Just like brussels sprouts, gassy (just being honest) brassicas such as cauliflower and broccoli have had quite the hill to climb, in order to be considered legitimately edible, let alone cool. But (just like brussels sprouts), they’ve finally emerged victorious, trending so heavily at restaurants that — instead of being merely obscured under more universally appealing ingredients, like bacon — they’re increasingly, lovingly showcased in their purest forms. Honestly, how many whole roasted heads of cauliflower have you seen at eateries in the past few years? Because we’ve come across lots.
And that’s just a starting out point. One of our absolute favorite dishes at the top-rated Middle Eastern establishment, Tanoreen, is the Cauliflower Salad; featuring caramelized florets tossed in a tahini and pomegranate molasses vinaigrette that’s flat-out addictive. Brooklyn’s Michelin-starred The Finch also performs miracles with cauliflower, turning it into crunchy pickles, paired with chicken liver mousse and toast, and pureeing it into creamy custard, topped with charred cauliflower pieces, tarragon needles and brussels sprouts leaves.

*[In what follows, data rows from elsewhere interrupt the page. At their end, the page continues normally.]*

-- ==== Sys2Proof/Machine/Assembler.lean ====
section
/-! DEFINITION. The host's script syntax and the pseudo-command `HASH.DIGEST` (30_encoding R100, R101). Text is read as a
list of character codes. What R100 leaves open (blanks, the case of hex digits, what is not a line) is in log 15. -/

namespace Sys2Proof.Machine

/-- A token of a script line: a word (mnemonic or STATUS value), an operand's bytes, or a separator. -/
inductive AsmToken where
  | word (codes : List Nat)
  | lit (b : Bytes)
  | comma
  | results
  | status
deriving DecidableEq, Repr

/-- A script line: the commands it stands for, and the results and STATUS written after `->` and `=>` (30_encoding R100). -/
structure ScriptLine where
  cmds : List Command
  results : Option (List Bytes)
  status : Option Word
deriving DecidableEq, Repr

/-- The value of a decimal digit's code. -/
def asmDecDigit (c : Nat) : Option Nat := if 48 ≤ c ∧ c ≤ 57 then some (c - 48) else none

/-- The value of a hex digit's code, of either case. -/
def asmHexDigit (c : Nat) : Option Nat :=
  if 97 ≤ c ∧ c ≤ 102 then some (c - 87) else if 65 ≤ c ∧ c ≤ 70 then some (c - 55) else asmDecDigit c

/-- The number that digits write in a base, most significant first. -/
def asmNumber (base acc : Nat) (digit : Nat → Option Nat) : List Nat → Option Nat
  | [] => some acc
  | c :: cs =>
    match digit c with
    | none => none
    | some d => asmNumber base (acc * base + d) digit cs

/-- A decimal number of at least one digit. -/
def asmDecimal (cs : List Nat) : Option Nat := if cs.isEmpty then none else asmNumber 10 0 asmDecDigit cs

/-- The text up to a code, and what stands after it; none when the code does not occur. -/
def asmUntil (stop : Nat) : List Nat → Option (List Nat × List Nat)
  | [] => none
  | c :: cs => if c = stop then some ([], cs) else (asmUntil stop cs).map fun p => (c :: p.1, p.2)

/-- `x"<hex digits>"`: two hex digits per byte (30_encoding R100). -/
def asmHexBytes : List Nat → Option Bytes
  | [] => some []
  | [_] => none
  | a :: b :: cs =>
    match asmHexDigit a, asmHexDigit b, asmHexBytes cs with
    | some x, some y, some r => some (BitVec.ofNat 8 (16 * x + y) :: r)
    | _, _, _ => none

/-- `"<text>"`: the ASCII bytes of the text, with no terminator (30_encoding R100). -/
def asmText (cs : List Nat) : Option Bytes :=
  if cs.all (· < 128) then some (cs.map (BitVec.ofNat 8)) else none

/-- Text without the blanks at its ends. -/
def asmTrim (cs : List Nat) : List Nat := ((cs.dropWhile (· == 32)).reverse.dropWhile (· == 32)).reverse

/-- One entry of a decimal list, 0 to 255. -/
def asmListEntry (cs : List Nat) : Option Byte :=
  match asmDecimal (asmTrim cs) with
  | some v => if v < 256 then some (BitVec.ofNat 8 v) else none
  | none => none

/-- Text split at every comma. -/
def asmSplitCommas : List Nat → List (List Nat)
  | [] => [[]]
  | c :: cs =>
    if c = 44 then [] :: asmSplitCommas cs
    else
      match asmSplitCommas cs with
      | [] => [[c]]
      | p :: ps => (c :: p) :: ps

/-- `[b0, b1, ...]`: a list of decimal bytes (30_encoding R100); the empty list is the empty string. -/
def asmByteList (cs : List Nat) : Option Bytes :=
  if (asmTrim cs).isEmpty then some [] else (asmSplitCommas cs).mapM asmListEntry

/-- `#<decimal>`: an integer operand in its minimal big-endian bytes (30_encoding R100, R95). -/
def asmInteger (cs : List Nat) : Option Bytes := (asmDecimal cs).map intResult

/-- A code that ends a word or a number: blank, tab, comma or semicolon. -/
def asmEndsWord (c : Nat) : Bool := c == 32 || c == 9 || c == 44 || c == 59

/-- The tokens of a line; `f` bounds the codes read. A semicolon begins a comment (30_encoding R100). -/
def asmLex : Nat → List Nat → Option (List AsmToken)
  | _, [] => some []
  | 0, _ :: _ => none
  | _ + 1, 59 :: _ => some []
  | f + 1, 32 :: cs => asmLex f cs
  | f + 1, 9 :: cs => asmLex f cs
  | f + 1, 44 :: cs => (asmLex f cs).map (.comma :: ·)
  | f + 1, 45 :: 62 :: cs => (asmLex f cs).map (.results :: ·)
  | f + 1, 61 :: 62 :: cs => (asmLex f cs).map (.status :: ·)
  | f + 1, 120 :: 34 :: cs => do
    let (t, rest) ← asmUntil 34 cs
    let b ← asmHexBytes t
    let ts ← asmLex f rest
    return .lit b :: ts
  | f + 1, 34 :: cs => do
    let (t, rest) ← asmUntil 34 cs
    let b ← asmText t
    let ts ← asmLex f rest
    return .lit b :: ts
  | f + 1, 91 :: cs => do
    let (t, rest) ← asmUntil 93 cs
    let b ← asmByteList t
    let ts ← asmLex f rest
    return .lit b :: ts
  | f + 1, 35 :: cs => do
    let b ← asmInteger (cs.takeWhile fun c => !asmEndsWord c)
    let ts ← asmLex f (cs.dropWhile fun c => !asmEndsWord c)
    return .lit b :: ts
  | f + 1, c :: cs => do
    let ts ← asmLex f (cs.dropWhile fun c => !asmEndsWord c)
    return .word (c :: cs.takeWhile fun c => !asmEndsWord c) :: ts

/-- Operands or results separated by commas, and the tokens after them (30_encoding R100). -/
def asmLiterals : List AsmToken → Option (List Bytes × List AsmToken)
  | .lit b :: .comma :: ts =>
    match asmLiterals ts with
    | some (c :: cs, rest) => some (b :: c :: cs, rest)
    | _ => none
  | .lit b :: ts => some ([b], ts)
  | ts => some ([], ts)

/-- The commands of table T-OPS by name, without operands (30_encoding R98, R100). -/
def asmCommands : List Instr :=
  [.ctrlNop [], .ctrlReset [], .desKey [], .desEnc [], .desDec [], .desEblk [], .desDblk [], .gostKey [], .gostEnc [],
    .gostDec [], .gostEblk [], .gostDblk [], .rsaKey [], .rsaEnc [], .rsaDec [], .hashInit [], .hashUpdate [],
    .hashFinal [], .hashStep [], .signKey [], .signSign [], .signVerify []]

/-- The character codes of a text. -/
def asmCodes (text : String) : List Nat := text.toList.map Char.toNat

/-- The three commands that `HASH.DIGEST msg` expands to (30_encoding R101). -/
def hashDigestCommands (msg : Bytes) : List Command :=
  [encode (.hashInit []), encode (.hashUpdate [msg]), encode (.hashFinal [])]

/-- The commands of a mnemonic and its operands: one command, or the expansion of `HASH.DIGEST` (30_encoding R100, R101). -/
def asmMnemonic (name : List Nat) (ops : List Bytes) : Option (List Command) :=
  if name = asmCodes "HASH.DIGEST" then
    match ops with
    | [msg] => some (hashDigestCommands msg)
    | _ => none
  else
    (asmCommands.find? fun i => asmCodes i.mnemonic == name).map fun i => [{ cmd := matchWord i, ops := ops }]

/-- The STATUS value after `=>`: `0x` and at most eight hex digits (30_encoding R100). -/
def asmStatus : List AsmToken → Option (Option Word)
  | [] => some none
  | [.status, .word (48 :: 120 :: c :: cs)] =>
    if cs.length < 8 then (asmNumber 16 0 asmHexDigit (c :: cs)).map fun v => some (BitVec.ofNat 32 v) else none
  | _ => none

/-- The results after `->` and the STATUS after `=>` (30_encoding R100). -/
def asmResponse (cmds : List Command) : List AsmToken → Option ScriptLine
  | .results :: ts => do
    let (rs, rest) ← asmLiterals ts
    let st ← asmStatus rest
    return { cmds := cmds, results := some rs, status := st }
  | ts => do
    let st ← asmStatus ts
    return { cmds := cmds, results := none, status := st }

/-- A script line (30_encoding R100). A line with no command assembles to none. -/
def assembleLine (text : String) : Option ScriptLine :=
  let cs := asmCodes text
  match asmLex cs.length cs with
  | none => none
  | some [] => some { cmds := [], results := none, status := none }
  | some (.word m :: ts) => do
    let (ops, rest) ← asmLiterals ts
    let cmds ← asmMnemonic m ops
    asmResponse cmds rest
  | some _ => none

/-- A script: its lines in order (30_encoding R100). -/
def assemble (lines : List String) : Option (List Command) :=
  (lines.mapM assembleLine).map fun ls => ls.flatMap ScriptLine.cmds

end Sys2Proof.Machine
end

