/-- Empty units are good: the flags of the keys are 0, and the zeros stored for the context count no bytes (log 3). -/
theorem good_of_empty {s : State} (hstatus : s.status = .zero) (hrsa : s.rsa = .empty) (hsign : s.sign = .empty)
    (hhash : s.hash = .empty) : s.Good := by
  refine ⟨hstatus ▸ zero_good, fun h => ?_, fun h => ?_, ?_⟩
  · rw [hrsa] at h
    cases h
  · rw [hsign] at h
    cases h
  · rw [hhash]
    exact ⟨Nat.zero_le _, dvd_zero _⟩

theorem hardReset_good (s : State) : s.hardReset.Good := good_of_empty rfl rfl rfl rfl

/-- Settles O14: every unit is empty at reset. -/
theorem resetIsGood : Obligations.ResetIsGood := good_of_empty rfl rfl rfl rfl

/-- Settles O22: the values that `State.resetWith` stores, read off. -/
theorem resetValues : Obligations.ResetValues := ⟨by decide, rfl, rfl, rfl, rfl, rfl⟩

section
variable {s s' : State} {i : Instr} {r : List Bytes} (h : Done s i s' r)
include h

/-- The keys that `RSA.KEY` accepts are good (43_rsa R250). -/
theorem done_rsa_good (hs : s.rsa.good s.cfg.maxIntBytes.val) : s'.rsa.good s'.cfg.maxIntBytes.val := by
  obtain ⟨hcfg, -, -, -, -, hrsa, -, -, -, -, hreset⟩ := done_frame h
  cases hw : i.writesRsa with
  | false => rwa [hrsa hw, hcfg]
  | true =>
    cases i with
    | ctrlReset ops => rw [hreset rfl]; exact (hardReset_good s).2.1
    | rsaKey ops =>
      obtain ⟨-, -, hfit, hn, -, rfl⟩ := h
      exact fun _ => ⟨hn, rfl, rfl, (rsa_lengths hn).2.1, intSlot_lt hfit 0, intSlot_lt hfit 1, intSlot_lt hfit 2⟩
    | _ => cases hw

theorem done_sign_good (hs : s.sign.good s.cfg.maxIntBytes.val) : s'.sign.good s'.cfg.maxIntBytes.val := by
  obtain ⟨hcfg, -, -, -, -, -, -, hsign, -, -, hreset⟩ := done_frame h
  cases hw : i.writesSign with
  | false => rwa [hsign hw, hcfg]
  | true =>
    cases i with
    | ctrlReset ops => rw [hreset rfl]; exact (hardReset_good s).2.2.1
    | signKey ops =>
      obtain ⟨-, -, hfit, -, rfl⟩ := h
      exact fun _ => ⟨intSlot_lt hfit 0, intSlot_lt hfit 1, intSlot_lt hfit 2, intSlot_lt hfit 3, intSlot_lt hfit 4⟩
    | _ => cases hw

/-- Absorption leaves at most 31 bytes and consumes whole blocks (44_hash R291). -/
theorem done_hash_good (hs : s.hash.good) : s'.hash.good := by
  obtain ⟨-, -, -, -, -, -, hhash, -, -, -, hreset⟩ := done_frame h
  cases hw : i.writesHash with
  | false => rwa [hhash hw]
  | true =>
    cases i with
    | ctrlReset ops => rw [hreset rfl]; exact (hardReset_good s).2.2.2
    | hashInit ops =>
      obtain ⟨-, -, rfl, -⟩ := h
      exact ⟨Nat.zero_le _, dvd_zero _⟩
    | hashUpdate ops =>
      obtain ⟨-, -, -, rfl, -⟩ := h
      exact ⟨absorb_buf_length _ _ _, absorb_len_dvd _ hs.2 _⟩
    | hashFinal ops =>
      obtain ⟨-, -, -, rfl, -⟩ := h
      exact (hardReset_good s).2.2.2
    | _ => cases hw

end

theorem exec_keeps_good {i : Instr} {s t : State} (hs : s.Good) (h : exec i s = .next t) : t.Good := by
  obtain ⟨-, hrsa, hsign, hhash⟩ := hs
  have hstatus := exec_status_good h
  rcases exec_next h with ⟨s', r, hd, rfl⟩ | ⟨e, -, rng, rfl, -⟩
  · exact ⟨hstatus, (done_rsa_good hd hrsa :), (done_sign_good hd hsign :), (done_hash_good hd hhash :)⟩
  · exact ⟨hstatus, hrsa, hsign, hhash⟩

theorem advance_good (s : State) : s.advance.Good ↔ s.Good := .rfl

theorem step_keeps_good {s t : State} (hs : s.Good) (h : step s = .next t) : t.Good := by
  rcases step_cases h with rfl | ⟨c, -, i, u, -, hx, rfl⟩
  · obtain ⟨-, hunits⟩ := hs
    exact ⟨onFault_good s.status _, hunits⟩
  · exact (advance_good u).mpr (exec_keeps_good hs hx)

/-- Settles O15: a fault writes `STATUS` alone, a completion writes good units, and a reset stores the empty ones. -/
theorem stepKeepsGood : Obligations.StepKeepsGood :=
  ⟨fun _ _ hs h => step_keeps_good hs h, fun s _ => hardReset_good s⟩

/-! ### Runs -/

/-- What every step keeps, every run keeps. -/
theorem run_keeps {P : State → Prop} (hP : ∀ s t, P s → step s = .next t → P t) {k : Nat} {s t : State} (hs : P s)
    (h : Sys2Proof.core.run k s = .next t) : P t := by
  induction k generalizing s with
  | zero => exact Host.Outcome.next.inj h ▸ hs
  | succ k ih =>
    obtain ⟨s', hstep, hrun⟩ := run_succ_next h
    exact ih (hP s s' hs hstep) hrun

/-- No command of the script is a `CTRL.RESET`. -/
def State.NeverResets (s : State) : Prop := ∀ c ∈ s.script, ∀ i, decode c = .ok i → i.resets = false

theorem step_keeps_neverResets {s t : State} (hs : s.NeverResets) (h : step s = .next t) : t.NeverResets := by
  obtain ⟨-, hscript⟩ := step_script h
  unfold State.NeverResets
  rwa [hscript]

theorem step_status_good {s t : State} (h : step s = .next t) : t.status.good := by
  rcases step_cases h with rfl | ⟨c, -, i, u, -, hx, rfl⟩
  · exact onFault_good s.status _
  · exact (exec_status_good hx :)

/-- `STICKY` stays 1 until a completed `CTRL.RESET` (10_state R33). -/
theorem exec_sticky {i : Instr} {s t : State} (h : exec i s = .next t) (hs : s.status.sticky = true) :
    t.status.sticky = true ∨ i.resets = true ∧ t.status.err = false := by
  rcases exec_status h with ⟨e, he⟩ | ⟨-, he⟩ | ⟨hi, he⟩ <;> rw [he]
  · exact .inl rfl
  · exact .inl hs
  · exact .inr ⟨hi, rfl⟩

theorem step_keeps_sticky {s t : State} (hn : s.NeverResets) (hs : s.status.sticky = true) (h : step s = .next t) :
    t.status.sticky = true := by
  rcases step_cases h with rfl | ⟨c, hc, i, u, hi, hx, rfl⟩
  · rfl
  · rcases exec_sticky hx hs with hk | ⟨hr, -⟩
    · exact hk
    · rw [hn c hc i hi] at hr
      cases hr

/-- Settles O10: without a `CTRL.RESET` a set `STICKY` stays set to the end of the run, and while it is 0 the agreement of
the `STATUS` fields makes `ERR` 0. -/
theorem stickyKeepsTheFaultsOfARun : Obligations.StickyKeepsTheFaultsOfARun := by
  refine ⟨fun i s t h => ⟨(exec_status_good h).2.2, fun hs ht => ?_⟩, fun s u t k m hgood hn hu ht hend => ?_⟩
  · rcases exec_sticky h hs with hk | hr
    · rw [hk] at ht
      cases ht
    · exact hr
  · obtain ⟨⟨-, -, herr⟩, hnu⟩ : u.status.good ∧ u.NeverResets :=
      run_keeps (P := fun v => v.status.good ∧ v.NeverResets)
        (fun _ _ hs h => ⟨step_status_good h, step_keeps_neverResets hs.2 h⟩) ⟨hgood, hn⟩ hu
    have hsticky : u.status.sticky = false := by
      by_contra hne
      have hkept : t.NeverResets ∧ t.status.sticky = true :=
        run_keeps (P := fun v => v.NeverResets ∧ v.status.sticky = true)
          (fun _ _ hs h => ⟨step_keeps_neverResets hs.1 h, step_keeps_sticky hs.1 hs.2 h⟩)
          ⟨hnu, Bool.eq_true_of_not_eq_false hne⟩ ht
      exact absurd hkept.2 (by rw [hend]; decide)
    refine ⟨hsticky, Bool.eq_false_of_not_eq_true fun he => ?_⟩
    rw [herr he] at hsticky
    cases hsticky

end Sys2Proof.Machine
end

section
/-! SUPPORT. The proof of the family 20_memory: a command that writes no unit register ends the same when issued again. -/

namespace Sys2Proof.Machine

/-- A command of 20_memory R66 writes no unit and draws nothing (10_state table T-STATE). -/
theorem pureTransform_writes_nothing {i : Instr} (hi : i.pureTransform = true) :
    i.writesDes = false ∧ i.writesGost = false ∧ i.writesRsa = false ∧ i.writesHash = false ∧ i.writesSign = false
      ∧ i.draws = false := by
  cases i <;> cases hi <;> exact ⟨rfl, rfl, rfl, rfl, rfl, rfl⟩

/-- The state such a command leaves has all that a command may read as it was. -/
theorem exec_pureTransform_sameReads {i : Instr} {s t : State} (hi : i.pureTransform = true) (h : exec i s = .next t) :
    SameReads s t := by
  obtain ⟨hdes, hgost, hrsa, hhash, hsign, hdraws⟩ := pureTransform_writes_nothing hi
  obtain ⟨tcfg, -, -, tdes, tgost, trsa, thash, tsign, trng⟩ := unitsChangeOnlyUnderTheirCommands i s t h
  exact ⟨tcfg, trng hdraws, .inl (tdes hdes).symm, .inl (tgost hgost).symm, .inl (trsa hrsa).symm,
    .inl (thash hhash).symm, .inl (tsign hsign).symm⟩

/-- An ending writes values that do not depend on what it overwrites, but for the `STICKY` that a completion keeps: applied
to its own result it changes nothing. -/
theorem Ending.apply_apply (w : Ending) (s : State) : w.apply (w.apply s) = w.apply s := by
  cases w with
  | fault e w => cases w <;> rfl
  | done res w => cases w <;> rfl

/-- Settles O17: the command ends from the state it left as it ended before, and an ending applied twice is that ending. -/
theorem transformsAreIdempotent : Obligations.TransformsAreIdempotent := by
  intro i s t hi h
  obtain ⟨w, rfl, ht⟩ := exec_sameReads h (exec_pureTransform_sameReads hi h)
  rwa [w.apply_apply] at ht

end Sys2Proof.Machine
end

section
/-! SUPPORT. The proofs of the family 30_encoding: decoding inverts encoding, which words are illegal, what the operand
checks decide, and the minimal form of an integer result. -/

namespace Sys2Proof

/-! ### Decoding and encoding -/

/-- Every match value of table T-OPS has `RSVD = 0` (30_encoding R90, R98). -/
@[simp] theorem cmdRsvd_matchWord (i : Instr) : cmdRsvd (matchWord i) = 0 := by
  cases i <;> simp [cmdRsvd, matchWord]

/-- The fields of a row's match value select that row (30_encoding R98). -/
@[simp] theorem decodeFields_matchWord (i : Instr) :
    decodeFields (cmdUnit (matchWord i)).toNat (cmdFunc (matchWord i)).toNat i.ops = .ok i := by
  cases i <;> simp [cmdUnit, cmdFunc, matchWord, decodeFields, Instr.ops]

@[simp] theorem decode_encode (i : Instr) : decode (encode i) = .ok i := by
  simp [decode, encode]

/-- A row of table T-OPS is found under the fields of its own match value alone, and takes the slots as they are
(30_encoding R91, R98). -/
theorem decodeFields_eq_ok {unit func : Nat} {ops : List Bytes} {i : Instr} (h : decodeFields unit func ops = .ok i) :
    (cmdUnit (matchWord i)).toNat = unit ∧ (cmdFunc (matchWord i)).toNat = func ∧ i.ops = ops := by
  unfold decodeFields at h
  split at h <;> cases h <;> simp [cmdUnit, cmdFunc, matchWord, Instr.ops]

/-- A command decodes only to the instruction whose transaction it is: all three fields of its word are fixed, so the word
is. -/
theorem eq_encode_of_decode {c : Command} {i : Instr} (h : decode c = .ok i) : c = encode i := by
  unfold decode at h
  split at h
  · cases h
  · next hrsvd =>
    obtain ⟨hunit, hfunc, hops⟩ := decodeFields_eq_ok h
    have hcmd : c.cmd = matchWord i :=
      word_eq_of_fields ((not_not.mp hrsvd).trans (cmdRsvd_matchWord i).symm) (BitVec.eq_of_toNat_eq hunit.symm)
        (BitVec.eq_of_toNat_eq hfunc.symm)
    rw [encode, ← hcmd, hops]

/-- Settles O2: the decoder inverts the encoder, and answers on nothing else. -/
theorem decodeAgreesWithEncode : Obligations.DecodeAgreesWithEncode := by
  refine fun c i => ⟨eq_encode_of_decode, fun h => ?_⟩
  rw [h, decode_encode]

/-- Settles O1: the six words are those of `encode`, and each illegal word is stopped at its wrong field. -/
theorem tableWordsDecode : Obligations.TableWordsDecode := fun ops =>
  ⟨decode_encode (.ctrlNop ops), decode_encode (.desDblk ops), decode_encode (.gostDec ops), decode_encode (.rsaEnc ops),
    decode_encode (.hashStep ops), decode_encode (.signVerify ops),
    by simp [decode, cmdRsvd], by simp [decode, cmdRsvd, cmdUnit, cmdFunc, decodeFields],
    by simp [decode, cmdRsvd, cmdUnit, cmdFunc, decodeFields]⟩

Even Broccoli is considered chic nowadays; in fact, it’s become a bit of a signature at both Dirt Candy and No.7. Amanda Cohen (Dirt Candy) frequently offers Broccoli “Dogs” — bits of smoked stalk, tucked into buns and topped with broccoli kraut — as well as Korean Fried Broccoli, deep-fried and drizzled with a sweet, sticky sauce, while the latter has popularized the Broccoli Taco, piled into tortillas with peanuts, feta and black beans. And look out for broccoli’s sexy Roman cousin, romanesco; the lime-green, cone-shaped buds comprise a seriously unique salad at Virginia’s, tossed with smoked pine nuts, clothbound cheddar and speck vinaigrette, and it’s featured as an antipasti at Missy Robbin’s hot Williamsburg newcomer, Lilia; smeared with Sicilian pesto and accented with spicy soppressata and marjoram.
Ready to up your broccoli (and cauliflower, and romanesco) game at home? Needless to say, the first two are easy to find just about anywhere, from supermarkets to gourmet grocers to farm stands; but not all heads are created equal. They should feel heavy for their size, with tight florets and firm stalks. Broccoli should be an even green (avoid yellowing buds), and cauliflower should be uniformly colored, whether its white, orange or purple; steer clear of bruises and soft spots. You might have to search a bit harder for romanesco (sometimes called fractal broccoli, although it’s actually a kind of cauliflower), which is decidedly more exotic with its vibrant, almost alien-esque spires. Although when you find it, perimeters are pretty much identical — discard any specimens that are discolored or limp. The same rules of storage apply to each as well; keep, unwashed, in an open plastic bag in the fridge, and use within a week.
So besides boiling or steaming (which, frankly, is how broccoli and cauliflower got their bum rap to begin with), how to prepare the crunchy cabbages? Obviously, they can be served raw on a crudite platter, shredded and incorporated into salad or slaw or slightly blanched, and used as dippers for drippy fondue. As mentioned before, whole heads of cauliflower can be roasted (same for romanesco; an ideal way to preserve its great looks), or broken into florets first, tossed with olive oil and seasonings — prepared this way, broccoli tastes every bit as nutty and decadent as that early trendsetter, brussels sprouts.
Going the casserole or gratin route is a classic (who doesn’t love anything shrouded in cream, breadcrumbs and cheese?), and soup is traditional choice as well; boil your vegetables in stock, then puree with a blender. But if you’re ready to think outside the box, cauliflower, in particular, has become a real culinary warhorse — broken into teeny tiny bits, the silky buds are a dead ringer for risotto or couscous, and a lot of gluten-free diners are even transforming the starchy veggie into ingenious, wheatless pizza crusts. And instead of defaulting to chicken, why not try making buffalo cauliflower; fat florets cloaked in butter and hot sauce, and showered in piquant blue cheese?
So if you’ve already gotten over your childhood aversion to brussels sprouts, consider granting a second chance to broccoli, cauliflower, and exotic romanesco as well — and if all else fails, you can always cover them up with bacon.